Task prompt: Return only what lies between the first line of the entries and the line containing "Settles O1: the", both lines included.

(Collected data entries)
-- ==== Sys2Proof/Proofs/ResetFacts.lean ====
section
/-! SUPPORT. The step and the machine after reset: O1 to O4 are settled here. -/

namespace Sys2Proof.Machine

/-- Settles O1: the front command is what `step` runs. -/
theorem stepRunsTheFrontCommand : Obligations.StepRunsTheFrontCommand := fun _ _ _ => rfl

/-- Settles O2: every meaning answers a next state with the queue it was given. -/
theorem everyStepTakesOneCommand : Obligations.EveryStepTakesOneCommand := by
  refine fun s => ⟨?_, fun h => by rw [step, h]⟩
  cases hp : s.pending with
  | nil => exact ⟨s, by rw [step, hp], hp⟩
  | cons i rest =>
    obtain ⟨c, hc⟩ := exec_next i (s.withPending rest)
    exact ⟨_, by rw [step, hp]; exact hc, rfl⟩

/-- The tables after reset. -/
theorem reset_tables : (∀ r : Rec, Chip.reset.plan[r] = none ∧ Chip.reset.points[r] = PointRecord.fresh false) ∧
    (∀ z : Zone, Chip.reset.zones[z] = ZoneRecord.fresh) ∧ (∀ k : Fin 4, Chip.reset.slots[k] = none) ∧
    ∀ l : Loop, Chip.reset.lisoFiltered[l] = false ∧ Chip.reset.lisoStable[l] = 0 :=
  ⟨fun _ => ⟨Vector.getElem_replicate _, Vector.getElem_replicate _⟩, fun _ => Vector.getElem_replicate _,
    fun _ => Vector.getElem_replicate _, fun _ => ⟨Vector.getElem_replicate _, Vector.getElem_replicate _⟩⟩

/-- Settles O3. -/
theorem resetStandsAtPowerOnValues : Obligations.ResetStandsAtPowerOnValues := by
  obtain ⟨records, zones, slots, inputs⟩ := reset_tables
  refine ⟨rfl, rfl, rfl, rfl, rfl, rfl, rfl, rfl, rfl, rfl, rfl, rfl, rfl, rfl, rfl, rfl, rfl, rfl, rfl, rfl, rfl, rfl,
    fun r => ?_, rfl, rfl, rfl, rfl, rfl, rfl, inputs, fun z => ?_, rfl, rfl, slots, rfl, rfl, rfl, rfl, rfl, rfl, rfl, rfl⟩
  · obtain ⟨plan, point⟩ := records r
    simp only [State.reset, plan, point]
    exact ⟨trivial, rfl, rfl, rfl, rfl, rfl, rfl, rfl, rfl, rfl, rfl, rfl, rfl, rfl, rfl, rfl, rfl⟩
  · simp only [State.reset, zones z]
    exact ⟨rfl, rfl, rfl⟩

/-- The chip after reset is dormant. -/
theorem reset_dormantUnbound : Chip.reset.DormantUnbound := by
  obtain ⟨records, zones, slots, -⟩ := reset_tables
  refine ⟨.noHost rfl, fun _ => ⟨fun h hh => (by cases hh), rfl, rfl, fun r => ?_, rfl, fun z => ?_, rfl, slots, rfl, rfl, rfl,
    rfl, rfl, rfl, rfl, rfl⟩⟩
  · rw [(records r).2]; exact ⟨rfl, rfl, rfl⟩
  · rw [zones]; exact ⟨rfl, rfl⟩

theorem reset_derivedAt (r : Rec) : Chip.reset.DerivedAt r := by
  obtain ⟨records, -, -, inputs⟩ := reset_tables
  rw [Chip.derivedAt_iff, (records r).2]
  have suppression : Chip.reset.suppression r = false := by
    unfold Chip.suppression
    rw [(records r).1, (inputs (loopOf r)).1, show Chip.reset.zoneMask = 0 from rfl, maskWithholds_zero]
    rfl
  rw [suppression]
  exact ⟨rfl, rfl⟩

/-- Settles O4: nothing is in flight, queued or linked, and every table is at its fresh value. -/
theorem resetMeetsEveryFact : Obligations.ResetMeetsEveryFact := by
  obtain ⟨records, zones, slots, -⟩ := reset_tables
  have away : Chip.reset.NotAtPort := fun h hh => by cases hh
  have fires : Chip.reset.fires = 0 := Chip.fires_eq_zero fun r => by rw [(records r).2]; rfl
  refine ⟨rfl, ⟨away.portAgrees nofun, Nat.zero_le _⟩, Nat.zero_le _, Nat.zero_le _, .of_free slots, ⟨fires.symm, rfl⟩,
    .of_unbound rfl rfl, fun z => ?_, .of_free (fun z => by rw [State.reset, zones]; rfl) slots, .of_unbound rfl,
    ⟨.of_idle rfl, fun r => ?_⟩, fun r => ?_, reset_dormantUnbound, ⟨reset_dormantUnbound, nofun⟩,
    (Chip.fieldsDerived_iff _).mpr ⟨reset_dormantUnbound, fun r => .inr (reset_derivedAt r)⟩⟩
  · simp only [State.reset, zones]
    exact (maskWithholds_zero z).symm
  · simp only [State.reset, (records r).1, (records r).2]
    exact (PointRecord.fresh_facts false).1
  · simp only [State.reset, (records r).2]
    exact (PointRecord.fresh_facts false).2

end Sys2Proof.Machine
end


-- ==== Sys2Proof/Proofs/Decoder.lean ====
section
/-! SUPPORT. The Window Decoder sorts an access by the bind state and, once BOUND, by the window its word lies in (R1 to R9). -/

namespace Sys2Proof.Machine

theorem wholeEnables_iff (be : BitVec 4) : wholeEnables be = true ↔ be = 0xF#4 := by
  simp [wholeEnables]

/-- The disjoint pair of windows `n` shares no byte. -/
theorem Binding.Legal.apart {b : Binding} (h : b.Legal) {n : Nat} {x y : Range} (hp : (n, x, y) ∈ b.pairs) :
    x.1 + x.2 ≤ y.1 ∨ y.1 + y.2 ≤ x.1 ∨ y.2 = 0 := by
  have := h.disjoint _ hp
  simp only [Range.overlaps, decide_eq_false_iff_not] at this
  omega

/-- Settles O13: the two kinds of access by the three bind states. -/
theorem unboundAccessesPass : Obligations.UnboundAccessesPass := by
  intro c a w be hb
  cases hs : c.bind with
  | unbound =>
    refine ⟨by simp [Chip.classify, hs], fun k hk => (nomatch hk), fun _ => ?_⟩
    have hword : wordBase a = checksumAddress c.dsel ↔ a.toNat / 4 = (c.dsel.toNat * 0x200000 + 0x20) / 4 := by
      simp only [wordBase, checksumAddress]
      omega
    simp only [Chip.classify, hs, hword, wholeEnables_iff]
  | checking k => exact ⟨by simp [Chip.classify, hs], fun _ _ => by simp [Chip.classify, hs], fun h => (nomatch h)⟩
  | bound b => exact absurd hs (hb b)

/-! ### The windows of a legal binding -/

theorem Binding.window_point (b : Binding) (r : Rec) (hr : r.val < 192 * b.loops) (k : Nat) (hk : k < 4)
    (a : Nat) (ha : a = b.pointBase + 16 * r.val + 4 * k) : b.window a = .point r k := by
  have inside : b.pointBase ≤ a ∧ a < b.pointBase + b.loops * 3072 := by omega
  have point : recordAt ((a - b.pointBase) / 16) = r :=
    Fin.ext (by simp only [recordAt, Fin.val_ofNat]; omega)
  have word : (a - b.pointBase) / 4 % 4 = k := by omega
  simp only [Binding.window, if_pos inside, point, word]

theorem Binding.window_mailbox {b : Binding} (h : b.Legal) (i : Nat) (hi : i < 16) (a : Nat)
    (ha : a = b.mailboxBase + 4 * i) : b.window a = .mailbox i := by
  have apart := h.apart (n := 1) (x := b.pointRange) (y := b.mailboxRange) (by simp [Binding.pairs])
  simp only [Binding.pointRange, Binding.mailboxRange] at apart
  have word : (a - b.mailboxBase) / 4 = i := by omega
  rw [Binding.window, if_neg (by omega), if_pos (by omega), word]

theorem Binding.window_ring {b : Binding} (h : b.Legal) (a : Nat)
    (ha : b.ringBase ≤ a ∧ a < b.ringBase + 16 + 16 * b.capacity) : b.window a = .ring ((a - b.ringBase) / 4) := by
  have fromTable := h.apart (n := 2) (x := b.pointRange) (y := b.ringRange) (by simp [Binding.pairs])
  have fromMailbox := h.apart (n := 4) (x := b.mailboxRange) (y := b.ringRange) (by simp [Binding.pairs])
  simp only [Binding.pointRange, Binding.mailboxRange, Binding.ringRange] at fromTable fromMailbox
  rw [Binding.window, if_neg (by omega), if_neg (by omega), if_pos (by omega)]

theorem Binding.window_outside (b : Binding) (a : Nat)
    (hp : ¬(b.pointBase ≤ a ∧ a < b.pointBase + 3072 * b.loops))
    (hm : ¬(b.mailboxBase ≤ a ∧ a < b.mailboxBase + 64))
    (hr : ¬(b.ringBase ≤ a ∧ a < b.ringBase + 16 + 16 * b.capacity)) : b.window a = .outside := by
  rw [Binding.window, if_neg (by omega), if_neg hm, if_neg (by omega)]

theorem Chip.classify_bound_read (c : Chip) (b : Binding) (hb : c.bind = .bound b) (a : Addr) (be : BitVec 4) :
    c.classify ⟨a, .read be⟩ = (b.window (wordBase a)).treatRead := by
  simp only [Chip.classify, hb]

theorem Chip.classify_bound_write (c : Chip) (b : Binding) (hb : c.bind = .bound b) (a : Addr) (w : Word) (be : BitVec 4) :
    c.classify ⟨a, .write w be⟩ = (b.window (wordBase a)).treatWrite c.command.isSome w be := by
  simp only [Chip.classify, hb]

/-- A reply word's write forms an event or is malformed (R4, R54). -/
theorem treatReply_iff (r : Rec) (w : Word) (be : BitVec 4) :
    treatReply r w be = if be = 0xF#4 ∧ w.toNat % 8 ≤ 4 then .replyWrite r else .malformedWrite r := by
  have good : (wholeEnables be && decide (replyStatusCode w ≤ 4)) = true ↔ be = 0xF#4 ∧ w.toNat % 8 ≤ 4 := by
    rw [Bool.and_eq_true, wholeEnables_iff, decide_eq_true_eq, replyStatusCode]
  rw [treatReply]
  exact if_congr good rfl rfl

/-- Settles O14: the four words of a record, each by its window word. -/
theorem pointTableAccessesSort : Obligations.PointTableAccessesSort := by
  intro c b r a w be hb legal hr
  rw [c.classify_bound_read b hb, c.classify_bound_write b hb]
  refine ⟨fun ha => ?_, fun ha => ?_, fun ha => ?_, fun ha => ?_⟩
  · rw [Binding.window_point b r hr 0 (by omega) _ (by omega)]
    simp only [Window.treatRead, Window.treatWrite, wholeEnables_iff, and_self]
  · rw [Binding.window_point b r hr 1 (by omega) _ (by omega)]
    exact ⟨rfl, treatReply_iff r w be⟩
  · rw [Binding.window_point b r hr 2 (by omega) _ (by omega)]
    exact ⟨rfl, rfl⟩
  · rw [Binding.window_point b r hr 3 (by omega) _ (by omega)]
    exact ⟨rfl, rfl⟩

/-- A write to a mailbox word (R8, R147). -/
theorem Window.treatWrite_mailbox (command : Option Command) (w : Word) (be : BitVec 4) (i : Nat) :
    (Window.mailbox i).treatWrite command.isSome w be =
      if 6 ≤ i then .passed
      else if command ≠ none then .overrun
      else if i = 0 ∧ be = 0xF#4 ∧ w.extractLsb' 0 8 ≠ 0#8 then .commandWrite
      else .passed := by
  have code : field w 0 8 ≠ 0 ↔ w.extractLsb' 0 8 ≠ 0#8 := by
    exact not_congr (BitVec.toNat_inj (x := w.extractLsb' 0 8) (y := 0#8))
  cases command with
  | none =>
    simp only [Window.treatWrite, Option.isSome_none, wholeEnables_iff, code, Bool.false_eq_true, if_false, ne_eq,
      not_true_eq_false]
    by_cases hi : 6 ≤ i
    · rw [if_pos hi, if_neg (by omega)]
    · rw [if_neg hi]
  | some m =>
    simp only [Window.treatWrite, Option.isSome_some, if_true, ne_eq, reduceCtorEq, not_false_eq_true]
    by_cases hi : 6 ≤ i
    · rw [if_pos hi, if_neg (by omega)]
    · rw [if_neg hi, if_pos (by omega)]

/-- A write to a word of the ring window (R9). -/
theorem Window.treatWrite_ring (running : Bool) (w : Word) (be : BitVec 4) (i : Nat) :
    (Window.ring i).treatWrite running w be = if i = 1 ∧ be = 0xF#4 then .consumerWrite else .passed := by
  match i with
  | 0 => rfl
  | 1 => simp only [Window.treatWrite, wholeEnables_iff, true_and]
  | n + 2 => rw [if_neg (by omega)]; rfl

/-- Settles O15: the mailbox words, the ring words, and the words of no window. -/
theorem mailboxAndRingAccessesSort : Obligations.MailboxAndRingAccessesSort := by
  intro c b a w be hb legal
  rw [c.classify_bound_read b hb, c.classify_bound_write b hb]
  refine ⟨fun i hi ha => ?_, fun ha => ?_, fun ⟨hp, hm, hr⟩ => ?_⟩
  · rw [Binding.window_mailbox legal i hi _ ha]
    exact ⟨rfl, Window.treatWrite_mailbox _ _ _ _⟩
  · have consumer : (wordBase a - b.ringBase) / 4 = 1 ↔ wordBase a = b.ringBase + 4 := by
      have := legal.ringBase
      have : wordBase a % 4 = 0 := by simp [wordBase]
      omega
    rw [Binding.window_ring legal _ ha, Window.treatWrite_ring]
    exact ⟨rfl, if_congr (and_congr_left' consumer) rfl rfl⟩
  · rw [Binding.window_outside b _ hp hm hr]
    exact ⟨rfl, rfl⟩

end Sys2Proof.Machine
end


-- ==== Sys2Proof/Proofs/HostAccesses.lean ====
section
/-! SUPPORT. Host accesses at a chip at rest: passed and swallowed writes, overlay reads and their holds, and the taken writes
up to their block's event (R1, R5 to R12, R51 to R54, R179). -/

namespace Sys2Proof.Machine

/-! ### The settling of a chip with one access to let go -/

theorem State.next_congr (s : State) {c d : Chip} (h : c = d) :
    (.next (s.withChip c) : Host.Outcome State Fault Refusal) = .next (s.withChip d) := by rw [h]

theorem Chip.choose_fresh : InternalMaster.fresh.choose = InternalMaster.fresh := rfl

/-- When what a hold lets go leaves the path at rest, the settling is that release. -/
theorem Chip.settle_of_release (c : Chip) (h : c.releaseHeld.Quiet) : c.settle = c.releaseHeld := by
  have again : c.releaseHeld.releaseHeld = c.releaseHeld := by simp [Chip.releaseHeld.eq_1 c.releaseHeld, h.noHost]
  have settled : c.releaseHeld.settle = c.settle := by simp only [Chip.settle, again]
  rw [← settled, Chip.settle_quiet _ h]

/-- A chip with one access at rest in a hold settles to itself. -/
theorem Chip.settle_held (c : Chip) (h : HostAccess) (hh : c.host = some h) (hs : h.stage = .held)
    (held : c.releaseHeld = c) (hb : c.backlog = []) (hp : c.port = none) (hi : c.im.current = none)
    (hc : c.im.choose = c.im) : c.settle = c := by
  have present : Chip.present c.backlog c = c := by rw [hb]; simp only [Chip.present]; rw [← hb]
  have grant : c.grant = c := by
    rw [Chip.grant, if_neg (by rw [hp]; decide), if_neg (by rw [Chip.hostWaiting, hh]; simp [hs]), Chip.grantInternal, hi]
  simp only [Chip.settle, held, present, hc]
  exact grant

/-- At rest the Internal Master has nothing to choose. -/
theorem Chip.Quiet.choose {c : Chip} (h : c.Quiet) : c.im.choose = c.im := by
  simp [InternalMaster.choose, h.noCurrent, h.noBinding, h.noCommand, h.noReport]

/-- A held access of a chip otherwise at rest stays held whatever finishes at the port. -/
theorem Chip.accessDones_held (c : Chip) (h : c.Quiet) (x : HostAccess) (hs : x.stage = .held) (n : Nat)
    (held : Chip.releaseHeld { c with host := some x, answer := .none } = { c with host := some x, answer := .none }) :
    Chip.accessDones n { c with host := some x, answer := .none } = { c with host := some x, answer := .none } :=
  Chip.accessDones_idle _ n h.freePort
    (Chip.settle_held _ x rfl hs held h.noBacklog h.freePort h.noCurrent h.choose)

Exercise output:
-- ==== Sys2Proof/Proofs/ResetFacts.lean ====
section
/-! SUPPORT. The step and the machine after reset: O1 to O4 are settled here. -/

namespace Sys2Proof.Machine

/-- Settles O1: the front command is what `step` runs. -/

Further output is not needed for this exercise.